(Material supplied)
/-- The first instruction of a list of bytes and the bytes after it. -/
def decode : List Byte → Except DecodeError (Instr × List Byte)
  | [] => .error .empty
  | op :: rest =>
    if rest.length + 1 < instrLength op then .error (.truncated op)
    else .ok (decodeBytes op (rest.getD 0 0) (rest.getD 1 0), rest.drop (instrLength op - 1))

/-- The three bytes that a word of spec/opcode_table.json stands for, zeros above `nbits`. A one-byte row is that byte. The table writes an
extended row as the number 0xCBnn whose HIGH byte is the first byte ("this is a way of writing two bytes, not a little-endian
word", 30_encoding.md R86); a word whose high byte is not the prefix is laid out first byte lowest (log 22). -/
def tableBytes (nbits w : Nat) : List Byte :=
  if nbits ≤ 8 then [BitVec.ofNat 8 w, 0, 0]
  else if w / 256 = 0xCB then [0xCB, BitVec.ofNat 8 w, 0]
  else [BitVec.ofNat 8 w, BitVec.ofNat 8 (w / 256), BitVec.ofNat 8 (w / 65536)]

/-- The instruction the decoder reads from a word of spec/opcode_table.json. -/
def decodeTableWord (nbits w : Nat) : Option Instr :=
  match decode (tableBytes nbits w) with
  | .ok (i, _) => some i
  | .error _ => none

...

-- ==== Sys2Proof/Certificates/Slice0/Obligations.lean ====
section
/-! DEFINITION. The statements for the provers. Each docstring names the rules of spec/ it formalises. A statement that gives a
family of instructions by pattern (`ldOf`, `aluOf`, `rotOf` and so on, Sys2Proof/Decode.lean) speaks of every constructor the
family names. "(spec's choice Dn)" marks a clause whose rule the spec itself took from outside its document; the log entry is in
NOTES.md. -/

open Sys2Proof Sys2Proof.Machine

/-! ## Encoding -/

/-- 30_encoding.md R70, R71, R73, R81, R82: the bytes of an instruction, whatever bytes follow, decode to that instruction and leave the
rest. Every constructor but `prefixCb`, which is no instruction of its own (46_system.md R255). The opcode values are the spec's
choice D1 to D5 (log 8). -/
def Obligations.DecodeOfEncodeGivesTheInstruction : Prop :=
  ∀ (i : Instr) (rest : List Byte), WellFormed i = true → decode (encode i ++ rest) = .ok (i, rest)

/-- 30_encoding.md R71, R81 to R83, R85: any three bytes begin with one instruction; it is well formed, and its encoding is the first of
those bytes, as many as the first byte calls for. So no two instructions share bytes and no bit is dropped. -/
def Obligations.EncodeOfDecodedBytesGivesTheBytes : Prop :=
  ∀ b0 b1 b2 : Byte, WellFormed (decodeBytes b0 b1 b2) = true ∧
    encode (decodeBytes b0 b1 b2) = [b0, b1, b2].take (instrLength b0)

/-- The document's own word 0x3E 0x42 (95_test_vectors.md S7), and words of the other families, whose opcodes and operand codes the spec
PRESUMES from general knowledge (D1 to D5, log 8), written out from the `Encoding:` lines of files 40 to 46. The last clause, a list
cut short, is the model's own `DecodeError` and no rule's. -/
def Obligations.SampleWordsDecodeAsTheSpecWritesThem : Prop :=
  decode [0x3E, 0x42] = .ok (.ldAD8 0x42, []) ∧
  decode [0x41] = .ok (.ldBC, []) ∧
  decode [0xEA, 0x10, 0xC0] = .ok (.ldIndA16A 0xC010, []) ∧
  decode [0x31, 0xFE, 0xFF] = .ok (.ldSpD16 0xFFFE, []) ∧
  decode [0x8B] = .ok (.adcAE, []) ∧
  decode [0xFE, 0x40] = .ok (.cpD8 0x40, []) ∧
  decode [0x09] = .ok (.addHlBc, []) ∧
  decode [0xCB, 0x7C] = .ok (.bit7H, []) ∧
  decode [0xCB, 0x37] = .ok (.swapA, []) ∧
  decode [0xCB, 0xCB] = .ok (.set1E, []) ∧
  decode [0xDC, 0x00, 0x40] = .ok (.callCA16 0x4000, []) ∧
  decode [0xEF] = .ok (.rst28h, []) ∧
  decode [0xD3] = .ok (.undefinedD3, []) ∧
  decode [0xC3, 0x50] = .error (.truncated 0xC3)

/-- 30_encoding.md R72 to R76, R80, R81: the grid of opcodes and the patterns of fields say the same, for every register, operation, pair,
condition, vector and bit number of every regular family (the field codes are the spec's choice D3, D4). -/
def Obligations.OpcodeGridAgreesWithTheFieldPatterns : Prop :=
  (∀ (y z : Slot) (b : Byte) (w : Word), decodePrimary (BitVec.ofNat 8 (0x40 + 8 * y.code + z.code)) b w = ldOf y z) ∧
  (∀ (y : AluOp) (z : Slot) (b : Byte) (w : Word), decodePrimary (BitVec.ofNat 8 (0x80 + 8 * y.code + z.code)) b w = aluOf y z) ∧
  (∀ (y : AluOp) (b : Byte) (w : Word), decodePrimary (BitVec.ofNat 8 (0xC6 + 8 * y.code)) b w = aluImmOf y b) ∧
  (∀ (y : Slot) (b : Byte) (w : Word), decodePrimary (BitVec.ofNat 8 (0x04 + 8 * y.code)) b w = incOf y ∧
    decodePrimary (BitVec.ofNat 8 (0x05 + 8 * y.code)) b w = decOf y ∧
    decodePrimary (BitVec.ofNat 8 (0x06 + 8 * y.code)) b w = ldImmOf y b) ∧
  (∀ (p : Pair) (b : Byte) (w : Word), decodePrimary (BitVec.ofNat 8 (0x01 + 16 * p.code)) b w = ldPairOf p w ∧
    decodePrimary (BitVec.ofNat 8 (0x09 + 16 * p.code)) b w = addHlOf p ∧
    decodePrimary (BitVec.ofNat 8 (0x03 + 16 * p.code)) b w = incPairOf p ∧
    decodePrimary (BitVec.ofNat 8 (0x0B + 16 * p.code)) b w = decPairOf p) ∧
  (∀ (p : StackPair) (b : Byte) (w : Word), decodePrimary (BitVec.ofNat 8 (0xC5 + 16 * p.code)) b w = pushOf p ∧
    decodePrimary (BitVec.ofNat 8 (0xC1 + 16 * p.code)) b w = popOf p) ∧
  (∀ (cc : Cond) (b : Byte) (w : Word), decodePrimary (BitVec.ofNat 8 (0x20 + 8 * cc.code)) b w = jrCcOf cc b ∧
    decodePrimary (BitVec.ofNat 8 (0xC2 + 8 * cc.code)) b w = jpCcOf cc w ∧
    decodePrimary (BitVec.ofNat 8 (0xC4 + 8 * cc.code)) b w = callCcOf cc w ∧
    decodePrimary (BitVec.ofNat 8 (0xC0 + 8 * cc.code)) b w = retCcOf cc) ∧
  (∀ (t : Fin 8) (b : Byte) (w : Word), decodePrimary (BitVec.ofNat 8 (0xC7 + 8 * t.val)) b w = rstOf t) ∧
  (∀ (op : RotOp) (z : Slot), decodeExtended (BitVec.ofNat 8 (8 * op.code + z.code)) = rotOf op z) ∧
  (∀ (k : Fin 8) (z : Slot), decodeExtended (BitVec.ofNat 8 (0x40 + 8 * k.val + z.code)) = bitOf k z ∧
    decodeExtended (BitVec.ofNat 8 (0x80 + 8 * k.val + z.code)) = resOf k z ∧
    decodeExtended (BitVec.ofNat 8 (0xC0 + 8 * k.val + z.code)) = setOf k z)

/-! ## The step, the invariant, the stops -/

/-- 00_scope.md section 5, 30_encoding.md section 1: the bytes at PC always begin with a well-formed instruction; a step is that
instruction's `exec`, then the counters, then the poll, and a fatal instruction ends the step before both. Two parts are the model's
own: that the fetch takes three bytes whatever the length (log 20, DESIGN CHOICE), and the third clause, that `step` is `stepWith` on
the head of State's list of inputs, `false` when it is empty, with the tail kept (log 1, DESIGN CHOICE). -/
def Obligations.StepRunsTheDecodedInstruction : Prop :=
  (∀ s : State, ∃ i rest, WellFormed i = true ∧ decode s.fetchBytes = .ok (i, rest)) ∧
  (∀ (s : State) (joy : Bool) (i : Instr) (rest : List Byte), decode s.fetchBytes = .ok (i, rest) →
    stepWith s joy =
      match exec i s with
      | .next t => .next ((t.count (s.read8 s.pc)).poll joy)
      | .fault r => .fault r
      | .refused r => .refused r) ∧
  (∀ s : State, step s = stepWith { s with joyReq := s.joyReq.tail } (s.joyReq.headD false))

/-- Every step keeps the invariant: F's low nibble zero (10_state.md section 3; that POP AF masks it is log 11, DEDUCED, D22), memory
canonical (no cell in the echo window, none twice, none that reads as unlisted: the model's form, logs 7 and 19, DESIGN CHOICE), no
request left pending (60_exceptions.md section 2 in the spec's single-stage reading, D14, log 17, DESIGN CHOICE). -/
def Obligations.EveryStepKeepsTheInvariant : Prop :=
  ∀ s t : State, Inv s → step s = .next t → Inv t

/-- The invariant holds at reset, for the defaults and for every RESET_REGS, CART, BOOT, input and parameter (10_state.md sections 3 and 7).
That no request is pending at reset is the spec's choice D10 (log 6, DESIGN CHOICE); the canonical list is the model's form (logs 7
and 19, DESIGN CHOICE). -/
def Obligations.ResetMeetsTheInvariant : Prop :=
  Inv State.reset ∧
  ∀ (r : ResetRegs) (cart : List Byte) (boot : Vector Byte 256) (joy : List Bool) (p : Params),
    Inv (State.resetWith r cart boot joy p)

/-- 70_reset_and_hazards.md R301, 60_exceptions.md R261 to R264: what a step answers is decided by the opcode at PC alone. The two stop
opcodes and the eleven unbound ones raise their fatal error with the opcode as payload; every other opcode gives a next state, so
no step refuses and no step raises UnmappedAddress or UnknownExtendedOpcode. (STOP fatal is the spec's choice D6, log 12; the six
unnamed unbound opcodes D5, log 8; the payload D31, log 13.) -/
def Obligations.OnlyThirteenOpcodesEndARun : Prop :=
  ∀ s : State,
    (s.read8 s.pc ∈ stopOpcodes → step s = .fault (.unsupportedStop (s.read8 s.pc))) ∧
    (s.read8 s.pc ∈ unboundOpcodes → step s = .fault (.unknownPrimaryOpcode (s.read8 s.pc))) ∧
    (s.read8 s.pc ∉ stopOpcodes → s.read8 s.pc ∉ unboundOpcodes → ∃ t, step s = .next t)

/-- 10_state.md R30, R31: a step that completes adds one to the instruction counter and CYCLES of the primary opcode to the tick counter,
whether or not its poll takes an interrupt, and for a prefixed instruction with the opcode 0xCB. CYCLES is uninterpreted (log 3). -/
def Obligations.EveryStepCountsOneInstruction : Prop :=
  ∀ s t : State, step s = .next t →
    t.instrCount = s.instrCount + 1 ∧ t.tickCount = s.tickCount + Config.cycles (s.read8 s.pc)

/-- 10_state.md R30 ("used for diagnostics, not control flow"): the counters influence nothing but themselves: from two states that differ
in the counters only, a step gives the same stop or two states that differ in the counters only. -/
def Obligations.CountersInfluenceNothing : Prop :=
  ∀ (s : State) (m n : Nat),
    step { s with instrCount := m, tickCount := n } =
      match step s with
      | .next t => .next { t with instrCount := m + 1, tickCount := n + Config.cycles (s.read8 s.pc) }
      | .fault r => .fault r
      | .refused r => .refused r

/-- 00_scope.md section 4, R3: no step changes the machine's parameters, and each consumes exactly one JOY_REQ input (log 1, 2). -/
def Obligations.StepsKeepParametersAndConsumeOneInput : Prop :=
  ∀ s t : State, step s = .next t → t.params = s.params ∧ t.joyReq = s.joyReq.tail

* * *

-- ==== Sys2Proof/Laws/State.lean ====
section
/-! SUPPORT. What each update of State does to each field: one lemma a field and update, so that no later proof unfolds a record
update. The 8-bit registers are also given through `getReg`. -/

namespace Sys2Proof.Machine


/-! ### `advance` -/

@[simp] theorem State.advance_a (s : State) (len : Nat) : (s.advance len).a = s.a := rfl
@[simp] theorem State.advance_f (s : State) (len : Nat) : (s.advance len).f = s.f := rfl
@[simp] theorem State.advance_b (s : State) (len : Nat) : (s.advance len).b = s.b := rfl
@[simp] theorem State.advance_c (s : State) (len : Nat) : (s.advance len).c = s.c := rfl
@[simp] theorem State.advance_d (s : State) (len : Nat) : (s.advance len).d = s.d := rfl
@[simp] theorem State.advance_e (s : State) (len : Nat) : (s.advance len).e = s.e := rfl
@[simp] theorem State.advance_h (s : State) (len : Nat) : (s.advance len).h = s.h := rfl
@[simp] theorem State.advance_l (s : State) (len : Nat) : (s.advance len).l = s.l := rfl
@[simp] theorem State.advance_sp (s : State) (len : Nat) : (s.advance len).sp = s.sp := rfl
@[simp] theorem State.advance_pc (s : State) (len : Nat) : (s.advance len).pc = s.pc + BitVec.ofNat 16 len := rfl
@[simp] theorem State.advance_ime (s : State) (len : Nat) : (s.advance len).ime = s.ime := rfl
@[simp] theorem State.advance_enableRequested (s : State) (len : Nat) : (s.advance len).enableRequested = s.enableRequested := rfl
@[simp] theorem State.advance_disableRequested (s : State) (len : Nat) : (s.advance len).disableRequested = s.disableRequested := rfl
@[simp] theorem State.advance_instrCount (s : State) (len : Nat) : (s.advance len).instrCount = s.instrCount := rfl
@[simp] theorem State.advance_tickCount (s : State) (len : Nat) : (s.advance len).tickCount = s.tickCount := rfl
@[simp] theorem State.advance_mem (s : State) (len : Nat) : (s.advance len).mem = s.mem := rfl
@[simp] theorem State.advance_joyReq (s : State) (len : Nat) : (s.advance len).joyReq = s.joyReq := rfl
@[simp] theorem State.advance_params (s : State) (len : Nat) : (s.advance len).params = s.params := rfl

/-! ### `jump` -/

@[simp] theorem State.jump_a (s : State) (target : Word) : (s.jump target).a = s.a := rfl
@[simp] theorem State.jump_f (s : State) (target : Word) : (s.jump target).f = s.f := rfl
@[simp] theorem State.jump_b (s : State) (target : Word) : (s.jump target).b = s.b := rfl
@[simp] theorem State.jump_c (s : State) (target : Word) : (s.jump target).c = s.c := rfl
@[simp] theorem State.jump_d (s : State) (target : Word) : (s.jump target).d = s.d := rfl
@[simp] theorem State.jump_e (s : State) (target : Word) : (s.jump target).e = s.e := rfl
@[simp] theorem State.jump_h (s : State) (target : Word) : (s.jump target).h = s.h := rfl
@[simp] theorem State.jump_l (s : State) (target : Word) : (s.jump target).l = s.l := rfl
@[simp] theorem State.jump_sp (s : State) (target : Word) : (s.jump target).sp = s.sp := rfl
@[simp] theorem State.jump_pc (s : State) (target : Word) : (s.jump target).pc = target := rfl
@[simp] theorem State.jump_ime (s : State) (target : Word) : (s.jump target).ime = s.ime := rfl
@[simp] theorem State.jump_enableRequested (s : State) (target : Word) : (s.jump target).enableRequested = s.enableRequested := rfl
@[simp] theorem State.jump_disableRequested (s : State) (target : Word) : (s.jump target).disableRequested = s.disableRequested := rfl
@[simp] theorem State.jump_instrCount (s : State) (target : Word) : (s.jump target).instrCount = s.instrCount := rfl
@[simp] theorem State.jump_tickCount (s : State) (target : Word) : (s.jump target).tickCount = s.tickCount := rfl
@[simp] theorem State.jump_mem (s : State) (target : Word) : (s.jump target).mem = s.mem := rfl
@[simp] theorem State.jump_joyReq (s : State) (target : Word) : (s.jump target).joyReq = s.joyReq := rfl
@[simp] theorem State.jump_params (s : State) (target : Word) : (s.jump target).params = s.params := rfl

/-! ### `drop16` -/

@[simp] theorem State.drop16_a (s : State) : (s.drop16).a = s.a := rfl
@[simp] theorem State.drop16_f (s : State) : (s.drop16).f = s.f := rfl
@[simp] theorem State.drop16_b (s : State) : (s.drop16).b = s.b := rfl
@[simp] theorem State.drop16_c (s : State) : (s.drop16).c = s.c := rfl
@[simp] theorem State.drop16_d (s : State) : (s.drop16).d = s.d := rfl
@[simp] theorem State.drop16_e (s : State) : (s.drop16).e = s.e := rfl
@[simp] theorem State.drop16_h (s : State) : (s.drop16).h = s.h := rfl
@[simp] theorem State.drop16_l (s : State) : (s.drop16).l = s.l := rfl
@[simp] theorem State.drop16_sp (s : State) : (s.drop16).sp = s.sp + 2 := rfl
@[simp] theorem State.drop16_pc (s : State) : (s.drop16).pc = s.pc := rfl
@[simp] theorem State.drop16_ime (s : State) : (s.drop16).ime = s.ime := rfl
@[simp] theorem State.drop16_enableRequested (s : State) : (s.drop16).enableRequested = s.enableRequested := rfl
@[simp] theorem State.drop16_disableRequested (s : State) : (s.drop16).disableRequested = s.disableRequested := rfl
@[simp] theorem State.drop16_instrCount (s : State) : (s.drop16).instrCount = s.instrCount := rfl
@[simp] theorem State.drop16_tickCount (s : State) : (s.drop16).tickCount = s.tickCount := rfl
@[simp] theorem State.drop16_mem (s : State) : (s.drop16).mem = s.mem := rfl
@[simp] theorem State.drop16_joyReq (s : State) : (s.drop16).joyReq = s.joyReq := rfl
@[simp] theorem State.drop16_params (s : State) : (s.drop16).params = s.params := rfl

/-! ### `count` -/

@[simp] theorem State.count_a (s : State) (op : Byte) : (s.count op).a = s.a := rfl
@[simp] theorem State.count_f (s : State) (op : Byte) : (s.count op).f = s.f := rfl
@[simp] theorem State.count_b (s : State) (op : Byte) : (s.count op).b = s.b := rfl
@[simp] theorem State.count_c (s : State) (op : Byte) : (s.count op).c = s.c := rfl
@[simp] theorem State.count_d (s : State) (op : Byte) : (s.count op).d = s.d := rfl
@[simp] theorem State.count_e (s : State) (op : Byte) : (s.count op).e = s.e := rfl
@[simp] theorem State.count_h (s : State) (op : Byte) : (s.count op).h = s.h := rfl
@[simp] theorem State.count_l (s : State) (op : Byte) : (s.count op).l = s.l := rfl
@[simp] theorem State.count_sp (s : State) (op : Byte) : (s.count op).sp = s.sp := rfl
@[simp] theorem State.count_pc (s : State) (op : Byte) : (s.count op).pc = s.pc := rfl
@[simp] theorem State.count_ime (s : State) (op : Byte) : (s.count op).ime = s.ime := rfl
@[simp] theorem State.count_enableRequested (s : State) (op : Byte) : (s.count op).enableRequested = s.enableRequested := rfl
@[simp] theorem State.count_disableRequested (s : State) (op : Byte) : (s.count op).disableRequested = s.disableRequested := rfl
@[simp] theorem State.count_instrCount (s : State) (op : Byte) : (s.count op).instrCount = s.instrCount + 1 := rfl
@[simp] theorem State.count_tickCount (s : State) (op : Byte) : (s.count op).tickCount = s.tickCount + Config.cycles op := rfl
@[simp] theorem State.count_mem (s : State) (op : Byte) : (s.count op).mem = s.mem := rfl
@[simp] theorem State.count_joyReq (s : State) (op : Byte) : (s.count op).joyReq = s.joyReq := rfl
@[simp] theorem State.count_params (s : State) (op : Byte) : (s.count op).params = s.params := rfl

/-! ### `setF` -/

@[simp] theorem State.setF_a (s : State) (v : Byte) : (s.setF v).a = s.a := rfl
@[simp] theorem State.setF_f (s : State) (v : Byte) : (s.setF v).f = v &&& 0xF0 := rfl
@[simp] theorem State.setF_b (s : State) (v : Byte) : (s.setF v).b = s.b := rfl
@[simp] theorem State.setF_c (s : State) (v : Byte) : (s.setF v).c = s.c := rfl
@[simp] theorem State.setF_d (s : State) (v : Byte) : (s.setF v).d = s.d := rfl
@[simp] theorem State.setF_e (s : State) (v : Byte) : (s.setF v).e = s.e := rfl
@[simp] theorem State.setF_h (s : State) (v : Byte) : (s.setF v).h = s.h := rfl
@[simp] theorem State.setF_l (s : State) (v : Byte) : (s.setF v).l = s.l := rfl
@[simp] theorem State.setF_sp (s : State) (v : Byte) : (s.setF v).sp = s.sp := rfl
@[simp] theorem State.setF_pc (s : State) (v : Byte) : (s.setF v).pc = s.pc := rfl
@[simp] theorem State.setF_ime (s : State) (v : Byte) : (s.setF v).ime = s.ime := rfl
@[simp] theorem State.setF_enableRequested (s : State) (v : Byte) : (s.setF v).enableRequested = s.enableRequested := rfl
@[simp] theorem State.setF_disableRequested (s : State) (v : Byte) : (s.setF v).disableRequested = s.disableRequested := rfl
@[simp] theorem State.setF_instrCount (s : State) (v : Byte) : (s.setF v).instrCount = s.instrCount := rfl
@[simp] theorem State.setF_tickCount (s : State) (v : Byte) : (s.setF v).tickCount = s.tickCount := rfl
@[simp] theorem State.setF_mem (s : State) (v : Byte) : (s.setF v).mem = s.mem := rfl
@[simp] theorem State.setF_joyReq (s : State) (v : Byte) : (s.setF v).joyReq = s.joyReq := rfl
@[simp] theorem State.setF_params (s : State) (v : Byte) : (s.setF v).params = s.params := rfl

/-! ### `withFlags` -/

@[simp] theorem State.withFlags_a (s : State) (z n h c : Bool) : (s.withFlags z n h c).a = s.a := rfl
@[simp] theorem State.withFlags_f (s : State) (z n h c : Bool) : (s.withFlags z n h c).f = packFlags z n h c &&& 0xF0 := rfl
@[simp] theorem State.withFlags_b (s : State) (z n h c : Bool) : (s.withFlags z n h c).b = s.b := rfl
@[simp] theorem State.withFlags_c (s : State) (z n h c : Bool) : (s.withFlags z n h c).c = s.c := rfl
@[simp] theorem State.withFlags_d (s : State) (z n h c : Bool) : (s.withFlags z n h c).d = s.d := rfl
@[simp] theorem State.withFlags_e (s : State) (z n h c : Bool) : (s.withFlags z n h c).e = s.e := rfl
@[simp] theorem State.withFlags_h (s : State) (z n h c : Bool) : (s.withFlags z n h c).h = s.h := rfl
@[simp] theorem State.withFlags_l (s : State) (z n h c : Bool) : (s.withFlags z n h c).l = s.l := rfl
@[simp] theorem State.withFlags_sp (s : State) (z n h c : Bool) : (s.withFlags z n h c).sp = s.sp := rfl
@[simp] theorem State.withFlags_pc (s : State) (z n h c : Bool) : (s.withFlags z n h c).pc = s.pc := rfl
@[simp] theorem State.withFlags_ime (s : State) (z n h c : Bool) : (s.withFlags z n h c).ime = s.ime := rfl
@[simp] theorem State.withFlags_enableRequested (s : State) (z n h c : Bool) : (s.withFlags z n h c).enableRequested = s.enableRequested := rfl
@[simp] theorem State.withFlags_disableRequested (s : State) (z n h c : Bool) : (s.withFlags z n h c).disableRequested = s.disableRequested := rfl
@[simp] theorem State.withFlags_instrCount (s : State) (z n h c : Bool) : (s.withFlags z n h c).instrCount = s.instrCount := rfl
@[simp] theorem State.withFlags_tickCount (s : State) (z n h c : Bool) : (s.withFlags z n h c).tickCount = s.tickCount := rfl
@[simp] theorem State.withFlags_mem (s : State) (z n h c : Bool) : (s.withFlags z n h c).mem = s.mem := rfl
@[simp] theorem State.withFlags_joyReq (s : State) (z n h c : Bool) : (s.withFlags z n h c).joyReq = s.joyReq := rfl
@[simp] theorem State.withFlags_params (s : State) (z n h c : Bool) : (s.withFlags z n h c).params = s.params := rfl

(Your instructions) Given the records above, return exactly the lines starting at the line containing "after it. -/" and ending at the line containing "else .ok (decodeBytes", including both.

(Solution to the exercise)
/-- The first instruction of a list of bytes and the bytes after it. -/
def decode : List Byte → Except DecodeError (Instr × List Byte)
  | [] => .error .empty
  | op :: rest =>
    if rest.length + 1 < instrLength op then .error (.truncated op)
    else .ok (decodeBytes op (rest.getD 0 0) (rest.getD 1 0), rest.drop (instrLength op - 1))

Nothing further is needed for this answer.